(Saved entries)
━━━━

/-- A lone SET entry that is COMPLETE with no answers retires: its image is the retired one, the untracked flags clear. -/
theorem State.retire_unanswered {s : State} {e : Entry} {i : Image} {x : Transmission} (only : s.queue.entries = [e])
    (done : e.state.final = true) (answers : e.answers = []) (image : e.image = some i) (sent : e.tx = some x)
    (first : x.overtaken = false) (generation : x.generation = s.queue.generation) (slot : s.queue.slot = none) :
    s.retire = { s with
      queue := { s.queue with entries := [] }
      image := { s.image with retired := i, untracked := 0 } } := by
  have handed : s.handAnswers e = s := by
    simp [State.handAnswers, sent, answers]
  have retired : s.setRetired e = s.updImage fun ib => { ib with retired := i } := by
    simp [State.setRetired, image, Entry.overtaken, sent, first]
  rw [State.retire, only, State.retireFrom, if_pos done, State.retireFrom, State.retireOne, handed, retired]
  simp [State.clearUntracked, sent, first, generation, slot, State.updImage, State.updQueue]

/-! ### The RESYNC's SET -/

/-- The RESYNC entry a request of the state allocates (R59). -/
def State.resyncEntry (s : State) : Entry :=
  ⟨s.queue.tagCounter, .resync, .waiting, some s.port.commanded, 0, none, none, 0, 0, []⟩

/-- A lone RESYNC's SET (R41): the entry records it, or retires at once when no position is ACTIVE (R64, R69). -/
theorem State.sendSet_resync {s : State} {e : Entry} {i : Image} {tag : Nat}
    (he : e = ⟨tag, .resync, .waiting, some i, 0, none, none, 0, 0, []⟩) (only : s.queue.entries = [e])
    (slot : s.queue.slot = none) : s.sendSet e = { s with
      chain := { s.chain with
        transmitted := i, changeTimes := (s.imageSent i).chain.changeTimes
        line := .sending (.set tag (s.delayOver i) (s.masks i)) }
      queue := { s.queue with
        entries := if s.activeSet = 0 then []
          else [s.sentNow e [] i (s.delayOver i) (s.imageSent i).chain.changeTimes s.activeSet] }
      image := { s.image with
        retired := if s.activeSet = 0 then i else s.image.retired
        untracked := if s.activeSet = 0 then 0 else s.image.untracked } } := by
  generalize hsent : s.sentNow e [] i (s.delayOver i) (s.imageSent i).chain.changeTimes s.activeSet = sent
  have begun : (((s.imageSent i).beginTelegram (.set tag (s.delayOver i) (s.masks i))).transmitEntry e i (s.delayOver i)
      s.activeSet) = { s with
        chain := { s.chain with
          transmitted := i, changeTimes := (s.imageSent i).chain.changeTimes
          line := .sending (.set tag (s.delayOver i) (s.masks i)) }
        queue := { s.queue with entries := [sent] } } := by
    subst hsent he
    simp only [State.transmitEntry, State.updEntry, State.updQueue, State.beginTelegram, State.imageSent, State.updChain, only,
      List.map_cons, List.map_nil, beq_self_eq_true, if_true]
    rfl
  have delay : (s.imageSent i).delayOver i = s.delayOver i := State.delayOver_congr rfl rfl i
  have masks : (s.imageSent i).masks i = s.masks i := State.masks_congr rfl rfl i
  have active : (s.imageSent i).activeSet = s.activeSet := State.activeSet_congr rfl
  have unfolded : s.sendSet e = (((s.imageSent i).beginTelegram (.set tag (s.delayOver i) (s.masks i))).transmitEntry e i
      (s.delayOver i) s.activeSet).retire := by
    subst he
    rw [← delay, ← masks, ← active]
    rfl
  rw [unfolded, begun]
  by_cases zero : s.activeSet = 0
  · have retired := State.retire_unanswered (s := { s with
      chain := { s.chain with
          transmitted := i, changeTimes := (s.imageSent i).chain.changeTimes
          line := .sending (.set tag (s.delayOver i) (s.masks i)) }
      queue := { s.queue with entries := [sent] } }) (e := sent) (i := i) rfl
      (by rw [← hsent]; simp [State.sentNow, zero, EntryState.final]) (by rw [← hsent, he]; rfl) (by rw [← hsent]; rfl)
      (by rw [← hsent]; rfl) (by rw [he]; rfl) rfl slot
    rw [retired]
    simp only [zero, if_true]
  · have live : sent.state.final = false := by
      rw [← hsent, State.sentNow]
      dsimp only
      rw [if_neg zero]
      rfl
    rw [State.retire_unfinished rfl live]
    simp only [zero, if_false]
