theorem State.Counted.updPos {s : State} (h : s.Counted) (p : Pos) {f : Position → Position}
    (hf : (s.posAt p).Counted → (f (s.posAt p)).Counted) : (s.updPos p f).Counted := by
  obtain ⟨places, chain, copies, group⟩ := h
  refine ⟨fun q => ?_, chain, copies, group⟩
  by_cases hq : q = p
  · subst hq
    rw [State.updPos_posAt_same]
    exact hf (places q)
  · rw [State.updPos_posAt_ne _ _ _ _ hq]
    exact places q

theorem State.Counted.updCounters {s : State} (h : s.Counted) {f : ChainCounters → ChainCounters}
    (hf : s.chain.counters.InRange → (f s.chain.counters).InRange) : (s.updCounters f).Counted := by
  obtain ⟨places, chain, copies, group⟩ := h
  exact ⟨places, hf chain, copies, group⟩

/-- An update of the Chain Master that leaves the records, the counters and the snapshot. -/
theorem State.Counted.updChain {s : State} (h : s.Counted) {f : Chain → Chain}
    (hf : ∀ ch, (f ch).positions = ch.positions ∧ (f ch).counters = ch.counters ∧ (f ch).snapshot = ch.snapshot) :
    (s.updChain f).Counted := by
  obtain ⟨positions, counters, snapshot⟩ := hf s.chain
  exact h.of_same (fun p => by rw [State.updChain_posAt s f positions]; exact ⟨rfl, rfl⟩) counters snapshot

theorem State.Counted.of_chain {s u : State} (h : s.Counted) (chain : u.chain = s.chain) :
    u.Counted :=
  h.of_same (fun p => by simp only [State.posAt, chain, and_self]) (by rw [chain]) (by rw [chain])

/-! The other blocks hold no count. -/

theorem State.Counted.updQueue {s : State} (h : s.Counted) (f : Queue → Queue) : (s.updQueue f).Counted := h.of_chain rfl

theorem State.Counted.updImage {s : State} (h : s.Counted) (f : ImageBuilder → ImageBuilder) : (s.updImage f).Counted := h.of_chain rfl

theorem State.Counted.updPort {s : State} (h : s.Counted) (f : Port → Port) : (s.updPort f).Counted := h.of_chain rfl

theorem State.Counted.updTables {s : State} (h : s.Counted) (f : MapTables → MapTables) : (s.updTables f).Counted := h.of_chain rfl

theorem State.Counted.updChecks {s : State} (h : s.Counted) (f : Checks → Checks) : (s.updChecks f).Counted := h.of_chain rfl

theorem State.Counted.updStore {s : State} (h : s.Counted) (f : Store → Store) : (s.updStore f).Counted := h.of_chain rfl

theorem State.Counted.updCircs {s : State} (h : s.Counted) (p : Pos) (f : Circ → Circuit → Circuit) :
    (s.updCircs p f).Counted := h.of_chain rfl

theorem State.Counted.mapCircuits {s : State} (h : s.Counted) (f : Pos → Circ → Circuit → Circuit) :
    (s.mapCircuits f).Counted := h.of_chain rfl

theorem State.Counted.foldl {β : Type} (f : State → β → State)
    (hf : ∀ s b, s.Counted → (f s b).Counted) (l : List β) {s : State} (h : s.Counted) :
    (l.foldl f s).Counted := by
  induction l generalizing s with
  | nil => exact h
  | cons b l ih => exact ih (hf s b h)

/-- Judging, retirements and the transmitter's pick change no count. -/
theorem State.Counted.sent {s u : State} (h : s.Counted) (a : s.SentFrom u) : u.Counted :=
  h.of_same (fun p => by rw [a.pos p]; exact ⟨rfl, rfl⟩) (by rw [a.chain]) (by rw [a.chain])

theorem State.Counted.transmit {s : State} (h : s.Counted) : s.transmit.Counted :=
  h.sent (.transmit s)

theorem State.Counted.retire {s : State} (h : s.Counted) : s.retire.Counted := h.sent (.retire s)

theorem State.Counted.recompose {s : State} (h : s.Counted) : s.recompose.Counted :=
  h.of_same (fun p => by rw [State.recompose_posAt]; exact ⟨rfl, rfl⟩) (by rw [State.recompose_chain])
    (by rw [State.recompose_chain])

/-! ### Probing, leaving, absence -/

theorem State.Counted.ask {s : State} (h : s.Counted) (r : LinkRequest) : (s.ask r).Counted :=
  h.updChain fun _ => ⟨rfl, rfl, rfl⟩

theorem State.Counted.dropRequests {s : State} (h : s.Counted) (p : Pos) : (s.dropRequests p).Counted :=
  h.updChain fun _ => ⟨rfl, rfl, rfl⟩

theorem State.Counted.beginProbe {s : State} (h : s.Counted) (p : Pos) : (s.beginProbe p).Counted :=
  (h.updPos p id).updChain fun _ => ⟨rfl, rfl, rfl⟩

theorem State.Counted.probeNext {s : State} (h : s.Counted) (p : Pos) : (s.probeNext p).Counted := by
  unfold State.probeNext
  split
  · exact ite_cases _ (h.beginProbe _) h
  · exact h

theorem State.Counted.probeFirst {s : State} (h : s.Counted) : s.probeFirst.Counted :=
  ite_cases _ (h.beginProbe 0) h

theorem State.Counted.leaveActive {s : State} (h : s.Counted) (p : Pos) :
    (s.leaveActive p).Counted :=
  State.Counted.retire ((h.updCircs p _).updQueue _)

theorem State.Counted.makeAbsent {s : State} (h : s.Counted) (p : Pos) : (s.makeAbsent p).Counted := by
  have absent : (s.updPos p fun r => Position.absent r.counters).Counted :=
    h.updPos p fun hr => Position.absent_counted hr.1
  exact absent.dropRequests p

theorem State.Counted.writeBack {s : State} (h : s.Counted) (p : Pos) : (s.writeBack p).Counted := by
  obtain ⟨cache, hc⟩ := s.writeBack_frame p
  exact h.of_chain (by rw [hc])

theorem State.Counted.takeOff {s : State} (h : s.Counted) (p : Pos) : (s.takeOff p).Counted := by
  have removed : (((s.writeBack p).clearCircuits p).removeFaults p).Counted :=
    ((h.writeBack p).updCircs p _).updImage _
  exact removed.updPos p id
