theorem State.polled_wantsCheck (p : Pos) : (s.polled x poll).wantsCheck p =
    decide ((∃ c : Circ, s.MayCheck p c) ∧ s.queue.entries.countP (·.checksAt p none) < 2) := by
  have count : (s.queue.entries ++ [poll]).countP (·.checksAt p none) = s.queue.entries.countP (·.checksAt p none) := by
    rw [List.countP_append]
    simp [Entry.checksAt, kind]
  have chosen : ((s.polled x poll).chooseCheck p).isSome = true ↔ ∃ c, s.MayCheck p c := by
    rw [Option.isSome_iff_ne_none, Ne, State.chooseCheck_none, not_not]
    simp only [State.polled_mayCheck kind]
  have active : (∃ c, s.MayCheck p c) → (s.polled x poll).isActive p = true := fun ⟨_, may⟩ => beq_iff_eq.2 may.1.1
  rw [Bool.eq_iff_iff, decide_eq_true_iff, State.wantsCheck, Bool.and_eq_true, Bool.and_eq_true, chosen, decide_eq_true_iff]
  change ((_ ∧ (s.queue.entries ++ [poll]).countP _ < 2) ∧ _) ↔ _
  rw [count]
  exact ⟨fun h => ⟨h.2, h.1.2⟩, fun h => ⟨⟨active h.1, h.2⟩, h.1⟩⟩

theorem State.polled_checkRoom : (s.polled x poll).queue.checkRoom =
    min (15 - s.queue.entries.length) (11 - s.queue.entries.countP Entry.isPollCheck) := by
  have count : (s.queue.entries ++ [poll]).countP Entry.isPollCheck = s.queue.entries.countP Entry.isPollCheck + 1 := by
    rw [List.countP_append]
    simp [Entry.isPollCheck, kind]
  unfold Queue.checkRoom
  change min (16 - (s.queue.entries ++ [poll]).length) (12 - (s.queue.entries ++ [poll]).countP _) = _
  rw [List.length_append, List.length_singleton, count]
  omega

end

/-- The queue and the scheduler after the run behind the due POLL, live as `poll` (R117, R118). -/
def State.PollRuns (s t : State) (poll : Entry) : Prop := ∃ served : List (Pos × Circ),
  served.map (·.1) = ((roundFrom s.checks.lastServed).filter fun p => decide ((∃ c : Circ, s.MayCheck p c) ∧
      s.queue.entries.countP (·.checksAt p none) < 2)).take
    (min (15 - s.queue.entries.length) (11 - s.queue.entries.countP Entry.isPollCheck)) ∧
  (∀ x ∈ served, s.ChosenForCheck x.1 x.2) ∧
  t.queue = { s.queue with
    entries := s.queue.entries ++ poll :: served.zipIdx.map fun x =>
      ⟨(s.queue.tagCounter + 1 + x.2) % 255, .check, .waiting, none, 0,
        some ⟨x.1.1, x.1.2, (s.profileAt x.1.1 x.1.2).checkPulse⟩, none, 0, 0, []⟩
    tagCounter := (s.queue.tagCounter + 1 + served.length) % 255
    lastPoll := s.pollNext } ∧
  t.checks = { s.checks with
    lastServed := match served.getLast? with | some x => some x.1 | none => s.checks.lastServed }

theorem State.served_polled_queue (s : State) (x : Line) (poll : Entry) (served : List (Pos × Circ)) :
    ((s.polled x poll).served served).queue = { s.queue with
      entries := s.queue.entries ++ poll :: served.zipIdx.map fun x =>
        ⟨(s.queue.tagCounter + 1 + x.2) % 255, .check, .waiting, none, 0,
          some ⟨x.1.1, x.1.2, (s.profileAt x.1.1 x.1.2).checkPulse⟩, none, 0, 0, []⟩
      tagCounter := (s.queue.tagCounter + 1 + served.length) % 255
      lastPoll := s.pollNext } := by
  have tag (k : Nat) : ((s.queue.tagCounter + 1) % 255 + k) % 255 = (s.queue.tagCounter + 1 + k) % 255 := by omega
  unfold State.served State.checkEntries State.polled
  simp only [List.append_assoc, List.singleton_append, tag]
  rfl
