-- ==== Sys2Proof/Proofs/Identities.lean ====
section
/-! SUPPORT. Identities held elsewhere, and the cache of an identity accepted (R27, R28, R108). -/

namespace Sys2Proof.Machine

/-! ### Identities held elsewhere (R28) -/

theorem State.heldElsewhere_iff {s : State} {p : Pos} {i : Identity} : s.heldElsewhere p i = true ↔ s.HeldByAnother p i := by
  simp [State.heldElsewhere, State.HeldByAnother, mem_allPos, and_assoc]

theorem State.heldElsewhere_eq (s : State) (p : Pos) (i : Identity) : s.heldElsewhere p i = decide (s.HeldByAnother p i) :=
  Bool.eq_iff_iff.2 (State.heldElsewhere_iff.trans decide_eq_true_iff.symm)

/-- Who else holds an identity depends on the other places that are ACTIVE or LOST alone. -/
theorem State.heldElsewhere_congr {s u : State} {p : Pos} (same : ∀ q, q ≠ p →
    (u.posAt q).state.onChain = (s.posAt q).state.onChain ∧
    ((s.posAt q).state.onChain = true → (u.posAt q).identity = (s.posAt q).identity)) (i : Identity) :
    u.heldElsewhere p i = s.heldElsewhere p i := by
  refine Bool.eq_iff_iff.2 (State.heldElsewhere_iff.trans (Iff.trans (exists_congr fun q => ?_) State.heldElsewhere_iff.symm))
  refine and_congr_right fun hq => ?_
  rw [(same q hq).1]
  exact and_congr_right fun on => by rw [(same q hq).2 on]

theorem State.HeardFrom.onChain {s u : State} {p : Pos} {load : Bool} (h : State.HeardFrom p load s u) {q : Pos} (hq : q ≠ p) :
    (u.posAt q).state.onChain = (s.posAt q).state.onChain ∧
    ((s.posAt q).state.onChain = true → u.posAt q = s.posAt q) := by
  rw [h.others q hq]
  split
  · next b =>
    obtain ⟨-, -, -, absent⟩ := b
    rw [absent]
    exact ⟨rfl, fun on => Bool.noConfusion on⟩
  · split
    · next e =>
      obtain ⟨-, -, gone⟩ := e
      rcases gone with gone | gone
      all_goals
        rw [gone]
        exact ⟨rfl, fun on => Bool.noConfusion on⟩
    · exact ⟨rfl, fun _ => rfl⟩

/-! ### What the cache keeps when an identity is accepted -/

theorem State.lookup_cache {s u : State} (same : u.cache = s.cache) (p q : Pos) (i : Identity) :
    (u.lookup p i).cache = (s.lookup q i).cache := by
  unfold State.lookup
  rw [same]
  split
  · rfl
  · exact same

theorem State.identified_cache (s : State) (i : IdentFields) : (s.identified i).cache =
    if s.heldElsewhere i.pos i.identity then s.cache else (s.lookup i.pos i.identity).cache := by
  unfold State.identified
  dsimp only
  split
  · rfl
  · exact State.lookup_cache (s := s) (u := s.updPos i.pos (identifyRecord s.now i (s.heldElsewhere i.pos i.identity))) rfl _ _ _

end Sys2Proof.Machine
end

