-- ==== Sys2Proof/Proofs/Accepted.lean ====
section
/-! SUPPORT. The RESYNC a return asks for, the next position's probing, and an identity accepted at an empty place (R24, R27,
R59, R108, R109). -/

namespace Sys2Proof.Machine

/-! ### The RESYNC asked for (R59) -/

/-- The state with the RESYNC tracked. -/
def State.resyncTracked (s : State) : State :=
  { s with queue := { s.queue with
      entries := s.queue.entries ++ [s.resyncEntry]
      tagCounter := (s.queue.tagCounter + 1) % 255 } }

/-- `u` is `s` with a RESYNC tracked or diverted, as far as the queue, the untracked flags and the counters tell. -/
structure State.Resyncs (s u : State) : Prop where
  tracked : s.tables.mode = .run → s.queue.entries.length < 16 → s.queue.slot = none →
    u.queue = { s.queue with
      entries := s.queue.entries ++ [s.resyncEntry]
      tagCounter := (s.queue.tagCounter + 1) % 255 } ∧
    u.image.untracked = s.image.untracked ∧ u.chain.counters = s.chain.counters
  diverted : s.tables.mode = .setup ∨ 16 ≤ s.queue.entries.length ∨ s.queue.slot ≠ none →
    u.queue = { s.queue with slot := some s.port.commanded } ∧ u.image.untracked = s.image.untracked ||| s.port.commanded ∧
    u.chain.counters = s.chain.diverted

theorem State.requestResync_frame (s : State) : s.requestResync = { s with
    chain := { s.chain with counters := s.requestResync.chain.counters }
    queue := s.requestResync.queue
    image := { s.image with untracked := s.requestResync.image.untracked } } := by
  by_cases track : (s.tables.mode == .run && s.queue.canTrack) = true
  · rw [State.requestResync_tracks track]
    rfl
  · rw [State.requestResync_diverts track]
    rfl

theorem State.resyncs (s : State) : s.Resyncs s.requestResync where
  tracked run room slot := by
    rw [State.requestResync_tracks (s.canTrack_iff.2 ⟨run, room, slot⟩)]
    exact ⟨rfl, rfl, rfl⟩
  diverted full := by
    rw [State.requestResync_diverts (State.not_canTrack full)]
    exact ⟨rfl, rfl, rfl⟩

/-- The queue, the flags, the counters, the mode and the commanded image are all that is looked at. -/
theorem State.Resyncs.of_eq {a s u w : State} (h : s.Resyncs u) (mode : a.tables = s.tables) (queue : a.queue = s.queue)
    (flags : a.image.untracked = s.image.untracked) (counters : a.chain.counters = s.chain.counters)
    (commanded : a.port.commanded = s.port.commanded) (wqueue : w.queue = u.queue) (wflags : w.image.untracked = u.image.untracked)
    (wcounters : w.chain.counters = u.chain.counters) : a.Resyncs w := by
  have entry : a.resyncEntry = s.resyncEntry := by rw [State.resyncEntry, State.resyncEntry, queue, commanded]
  have diverted : a.chain.diverted = s.chain.diverted := by rw [Chain.diverted, Chain.diverted, counters]
  refine ⟨?_, ?_⟩
  · rw [mode, queue, flags, counters, wqueue, wflags, wcounters, entry]
    exact h.tracked
  · rw [mode, queue, flags, commanded, diverted, wqueue, wflags, wcounters]
    exact h.diverted

/-! ### The next position probed (R24) -/

/-- `u` is `s` with the position after `p` begun probing, when `p` is ACTIVE with its flag set and that one is ABSENT. -/
structure State.NextProbed (p : Pos) (s u : State) : Prop where
  frame : u = { s with chain := { s.chain with positions := u.chain.positions, linkRequests := u.chain.linkRequests } }
  here : u.posAt p = s.posAt p
  others : ∀ q, q ≠ p → u.posAt q = if s.ProbeBegins p (s.posAt p).downstreamLoad q then
    { s.posAt q with state := .probing, probeAttempts := 0 } else s.posAt q
  requests : ∀ k, k ∈ u.chain.linkRequests ↔
    k ∈ s.chain.linkRequests ∨ ∃ q, k = .enum q ∧ s.ProbeBegins p (s.posAt p).downstreamLoad q

theorem State.nextProbed (s : State) (p : Pos) : State.NextProbed p s (s.probeNext p) := by
  by_cases begins : ∃ q, s.ProbeBegins p (s.posAt p).downstreamLoad q
  · obtain ⟨q, h⟩ := begins
    obtain ⟨next, load, active, absent⟩ := id h
    have apart : q ≠ p := fun e => by rw [e] at next; omega
    rw [State.probeNext_begins next active load absent]
    refine ⟨rfl, ?_, fun r hr => ?_, fun k => ?_⟩
    · rw [State.beginProbe_posAt, if_neg apart.symm]
    · rw [State.beginProbe_posAt]
      by_cases same : r = q
      · rw [if_pos same, if_pos (same ▸ h)]
      · rw [if_neg same, if_neg fun k => same (h.unique.1 k)]
    · have requests : (s.beginProbe q).chain.linkRequests = s.chain.linkRequests ++ [.enum q] := rfl
      rw [requests, List.mem_append, List.mem_singleton]
      exact or_congr_right ⟨fun e => ⟨q, e, h⟩, fun ⟨r, e, k⟩ => h.unique.1 k ▸ e⟩
  · rw [State.probeNext_stays fun q next k => begins ⟨q, next, k.2.1, k.1, k.2.2⟩]
    refine ⟨rfl, rfl, fun r _ => (if_neg fun k => begins ⟨r, k⟩).symm, fun k => ?_⟩
    exact ⟨.inl, fun h => h.resolve_right fun ⟨q, _, b⟩ => begins ⟨q, b⟩⟩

━━━━

- _EXERCISE PROMPT_:
Lines to set down from above: the line with "counters tell. -/", the line with "refine ⟨?_, ?_⟩", and every line between, each exactly as written.

- _RESULT_:
/-- `u` is `s` with a RESYNC tracked or diverted, as far as the queue, the untracked flags and the counters tell. -/
structure State.Resyncs (s u : State) : Prop where
  tracked : s.tables.mode = .run → s.queue.entries.length < 16 → s.queue.slot = none →
    u.queue = { s.queue with
      entries := s.queue.entries ++ [s.resyncEntry]
      tagCounter := (s.queue.tagCounter + 1) % 255 } ∧
    u.image.untracked = s.image.untracked ∧ u.chain.counters = s.chain.counters
  diverted : s.tables.mode = .setup ∨ 16 ≤ s.queue.entries.length ∨ s.queue.slot ≠ none →
    u.queue = { s.queue with slot := some s.port.commanded } ∧ u.image.untracked = s.image.untracked ||| s.port.commanded ∧
    u.chain.counters = s.chain.diverted

theorem State.requestResync_frame (s : State) : s.requestResync = { s with
    chain := { s.chain with counters := s.requestResync.chain.counters }
    queue := s.requestResync.queue
    image := { s.image with untracked := s.requestResync.image.untracked } } := by
  by_cases track : (s.tables.mode == .run && s.queue.canTrack) = true
  · rw [State.requestResync_tracks track]
    rfl
  · rw [State.requestResync_diverts track]
    rfl

theorem State.resyncs (s : State) : s.Resyncs s.requestResync where
  tracked run room slot := by
    rw [State.requestResync_tracks (s.canTrack_iff.2 ⟨run, room, slot⟩)]
    exact ⟨rfl, rfl, rfl⟩
  diverted full := by
    rw [State.requestResync_diverts (State.not_canTrack full)]
    exact ⟨rfl, rfl, rfl⟩

/-- The queue, the flags, the counters, the mode and the commanded image are all that is looked at. -/
theorem State.Resyncs.of_eq {a s u w : State} (h : s.Resyncs u) (mode : a.tables = s.tables) (queue : a.queue = s.queue)
    (flags : a.image.untracked = s.image.untracked) (counters : a.chain.counters = s.chain.counters)
    (commanded : a.port.commanded = s.port.commanded) (wqueue : w.queue = u.queue) (wflags : w.image.untracked = u.image.untracked)
    (wcounters : w.chain.counters = u.chain.counters) : a.Resyncs w := by
  have entry : a.resyncEntry = s.resyncEntry := by rw [State.resyncEntry, State.resyncEntry, queue, commanded]
  have diverted : a.chain.diverted = s.chain.diverted := by rw [Chain.diverted, Chain.diverted, counters]
  refine ⟨?_, ?_⟩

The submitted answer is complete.